毛の多いブラシをそっと宛がい、毛並みにそって動かす。
シャッ、シャッ、と二度梳くと、ブラシに金色の毛が絡まって抜けた。
「結構直ぐに抜けるんだな」
「まーな。抜けるとこが抜ければ、そうでもなくなるんだけど」
「……そうか」
スコールは、綺麗に流れる筈の毛並みの中で、ぴょこりと顔を出している抜け毛のある場所を梳いた。
毛並みの中で少々絡まっているのか、直ぐには取れなかったが、何度か梳いていると取れる。
ジタンの尻尾で特に敏感なのは、根本と先端だった。
先端の方はジタンが自分で手入れをしたので、すっきりと整えられていたが、やはり根本は自分で見え難い分、やり辛いのだろう。
毛玉が目立つのを見付けて、スコールは力加減をより慎重に気遣いつつ、ブラシを当てた。
あまりブラシを押し付けないように心がけて、シャッシャッと撫でる。
しばらくブラシを動かしていると、段々と抜け毛の量が減っていく。
ブラシに絡まった毛を捨てて、もう一回、二回と梳いてみるが、もうあまり絡まって来る毛はない。
緩く握っていた手で、ゆっくりと毛並みを撫でてみると、すっきりと柔らかい毛並みの触り心地が伝わる。
「…こんなものか?」
「お。良い感じじゃん、サンキューな」
ジタンは体を捻って自分の背中で揺れる尻尾を見て言った。
上機嫌に尻尾がゆらゆらと動くのを見て、スコールも満足する。
日々の手入れが大事なのは道具も同じ、とスコールはブラシに絡まった毛を几帳面に取り除いていると、するり、と何かがスコールの腕に絡まる。

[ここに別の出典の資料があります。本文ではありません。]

/-- Delivers a frame's raw bytes: with resync set, bytes before FOFF are discarded; whole records are delivered, a
reserved KIND is skipped and counted (R138, R148). A replayed frame's time messages are discarded (R147). -/
def Node.deliver (n : Node) (lane : Nat) (f : Frame) (s : RxState) : Node × RxState :=
  match f.raw with
  | none => (n.count (n.rxCounts lane).other, { s with resync := true, part := [] })
  | some raw =>
    let stream := if s.resync then (if f.foff = 0xFFFF then [] else raw.drop f.foff) else s.part ++ raw
    let (rs, rest) := splitRecords (stream.length + 1) stream
    let bad := (rs.filter (fun r => kindReserved r.1)).length
    let good := rs.filter (fun r => !kindReserved r.1 && !(f.replay && r.1 == 5))
    let n := n.inc (n.rxCounts lane).other bad
    ({ n with delivered := n.delivered ++ good.map (fun r => (lane, r.1, r.2)) },
      { s with part := rest, resync := if f.foff != 0xFFFF then false else s.resync })

/-- The state the frame is judged against: made at the first frame of a source, afresh after a change of BOOT, and
counted as a restart then (R148). -/
def Node.rxKnow (n : Node) (lane : Nat) (f : Frame) : Node × RxState :=
  match findRx n.rx f.src f.cls with
  | none => (n, ⟨f.src, f.cls, f.boot, f.seq, f.roff, true, n.ns, lane, []⟩)
  | some s =>
    if f.boot ≠ s.boot
    then (n.count (n.rxCounts lane).restart, { s with boot := f.boot, next := 0, roff := 0, resync := false, part := [], heard := n.ns, lane := lane })
    else (n, { s with heard := n.ns, lane := lane })

/-- A frame judged against its source's state (R148): repeat, gap, heartbeat or delivery. The last component is true
when the frame was delivered. -/
def Node.rxJudge (n : Node) (lane : Nat) (f : Frame) : Node × Bool :=
  let (n, s) := n.rxKnow lane f
  let d := seqDiff f.seq s.next
  if d < 0 then ({ n.count (n.rxCounts lane).repeats with rx := putRx n.rx s }, false)
  else
    let n := if d > 0 then n.inc (n.rxCounts lane).gap d.toNat else n
    let n := if d > 0 ∧ f.cls < 3 then { n with missed := n.missed.set (fun _ => 0) lane (n.missed.get (fun _ => 0) lane + d.toNat) } else n
    let s := if d > 0 ∨ f.roff ≠ s.roff then { s with resync := true, part := [] } else s
    if f.hb then ({ n with rx := putRx n.rx { s with next := f.seq, roff := f.roff } }, false)
    else
      let (n, s) := n.deliver lane f s
      ({ n with rx := putRx n.rx { s with next := (f.seq + 1) % 2 ^ 32, roff := (f.roff + f.rlen) % 2 ^ 32 } }, true)

/-- FCHK, format and node-word tests of a received frame (R148, R18); none when the frame is discarded. -/
def Node.rxAccept (n : Node) (lane : Nat) (l : List Byte) : Node × Option Frame :=
  let f := Frame.parse l
  if !fchkGood l then (n.count (n.rxCounts lane).crcbad, none)
  else if f.format ≠ 2 then (n.count (n.rxCounts lane).other, none)
  else if n.crown && nodeMalformed f.src then ((n.count (n.rxCounts lane).other).count BZ_NODE_BAD_COUNT, none)
  else (n, some f)

end Sys2Proof.Machine
end

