-- ==== Sys2Proof/Machine/GuardState.lean ====
section
/-! DEFINITION. The sensor hub, watch units, guards and the V/f port behind their registers
(spec/04_sensors_guards_ageing.md, R94 to R113). -/

namespace Sys2Proof.Machine

/-- A guard record before its TRIP_SEQ is assigned (Table 4.7). -/
structure GuardRec where
  typ : Nat
  stamp : Stamp
  injected : Bool
  radio : Bool
  /-- Watch unit, V/f domain or 0xFF. -/
  unit : Nat
  chan : Nat
  value : Nat
  actions : Nat
  guard : Nat
  depth : Nat
  coalesced : Nat
  deriving DecidableEq, Repr

/-- A watch unit behind its registers; TRIPPED is the register bit (R97 to R99, R107). -/
structure Watch where
  /-- The CTRL, THR and HP words in force (R98). -/
  ctrl : Nat
  thr : Nat
  hp : Nat
  /-- A write waits for the next sample of the unit's channel. -/
  dirty : Bool
  trip : Nat
  clear : Nat
  injected : Bool
  /-- A REFUSED or PARTIAL result left the unit's DEPTH above the steps in force (R111). -/
  short : Bool
  /-- The state in the unit's last record, the end of its holdoff in ns, and transitions not recorded (R107). -/
  lastState : Bool
  holdUntil : Option Nat
  coalesced : Nat
  /-- The last transition, when no record of it was sent. -/
  last : Option GuardRec
  deriving DecidableEq, Repr

def Watch.reset : Watch := ⟨0, 0x7FFF8000, 0x101, false, 0, 0, false, false, false, none, 0, none⟩

/-- An outstanding V/f request (R109): its target, TAG, and the L-TIME moment of its transfer in ns, none while it is
presented and not yet taken. -/
structure VfOut where
  steps : Nat
  tag : Nat
  word : Nat
  sentAt : Option Nat
  deriving DecidableEq, Repr

/-- A V/f domain behind its registers (R110, R111). -/
structure VfDom where
  out : Option VfOut
  crown : Nat
  soft : Nat
  /-- The target of the last request answered REFUSED or PARTIAL. -/
  refused : Option Nat
  /-- A timed-out request to be sent again: target and the L-TIME moment in ns (R111). -/
  resend : Option (Nat × Nat)
  deriving DecidableEq, Repr

def VfDom.reset : VfDom := ⟨none, 0, 0, none, none⟩

/-- The sensor and guard unit (R94 to R113). -/
structure Guards where
  watch : Tab Watch
  /-- Fence latches are register bits; this is the synchronised work-class input, radio until the first sample (R103). -/
  wclass : Tab Bool
  /-- Straps `grd_safe[g]`, one bit each, and whether the outputs are forced to them (R112). -/
  safe : Nat
  forced : Bool
  /-- TRIP and CLEAR records awaiting the packer, and the slots of FENCE_CLR and VF_RESULT (R108). -/
  queue : List GuardRec
  fenceSlot : Tab (Option GuardRec)
  vfSlot : Tab (Option GuardRec)
  vf : Tab VfDom
  vfTag : Nat
  /-- The last RATE window boundary taken, in µs (R97). -/
  winUs : Option Nat
  /-- v_start of each channel in the present window (R97). -/
  start : Tab (Option Nat)
  /-- L-TIME time that has run, in ns (R111). -/
  ltNs : Nat
  deriving DecidableEq, Repr

/-- The unit after the L-AON reset: nothing tripped, every class radio (R103, R112, R113). -/
def Guards.reset : Guards :=
  { watch := [], wclass := [], safe := 0, forced := false, queue := [], fenceSlot := [], vfSlot := [], vf := [], vfTag := 0,
    winUs := none, start := [], ltNs := 0 }

end Sys2Proof.Machine
end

緩い力でスコールの二の腕で遊んでいたのは、ジタンの尻尾だ。
「……なんだ?」
「お礼だよ」
「……?」
「結構丁寧にしてくれたし、気持ち良かったから」
するする、するる、と尻尾が動く。
その度、整えたばかりの柔らかな毛並みが、スコールの腕をくすぐった。
むずむずとした衝動が、またスコールの中に生まれる。
素手をそろそろと伸ばして、尻尾に触ると、ふわふわとした感触が手のひらに返って来た。
ジタンの尻尾は、一部の仲間達にとって、癒しアイテムの一つだ。
特にふかふかとしたものが好きなティナは一等気に入っており、時々「触っても良い?」とジタンにおねだりしていた。
ティナの頼みならばジタンが断る筈もなく、幾らでも、と快く尻尾を差し出しているのをよく見る。
他にも、ティーダやクラウドと言った面々が密かに気に入っており、時々「触らせて欲しい」と頼んでいた。
此方はジタンのその時の気分や流れで、応えたり断ったりとまちまちである。
それ程、ジタンにとって、敏感な尻尾を触られると言うのは、安易に許容し難い事なのだ。
それを知っているから、スコールも時々触ってみたい衝動に駆られつつも、嫌だと知っている事を求める気にはなれず、密かに我慢していた。
毛並みに添って尻尾を撫でるスコールの手は、不器用ながら優しい。
先端をふにふにと握られて、少しジタンはむず痒いものを感じたが、好きにさせた。
腕に絡ませていた尻尾を少し解いて、スコールの首元をくすぐると、形の良い手がその尻尾を追う。
首筋を細い毛がするすると撫でて行く感触に、猫をあやしているみたいだな、とスコールは思う。
そうして目を細めては、尻尾の動きを手で負うスコールに、猫がじゃれてるみたいだな、とジタンは思った。
9月8日と言う事でジタスコ。
お互い、仔猫をあやしてる親猫の気分。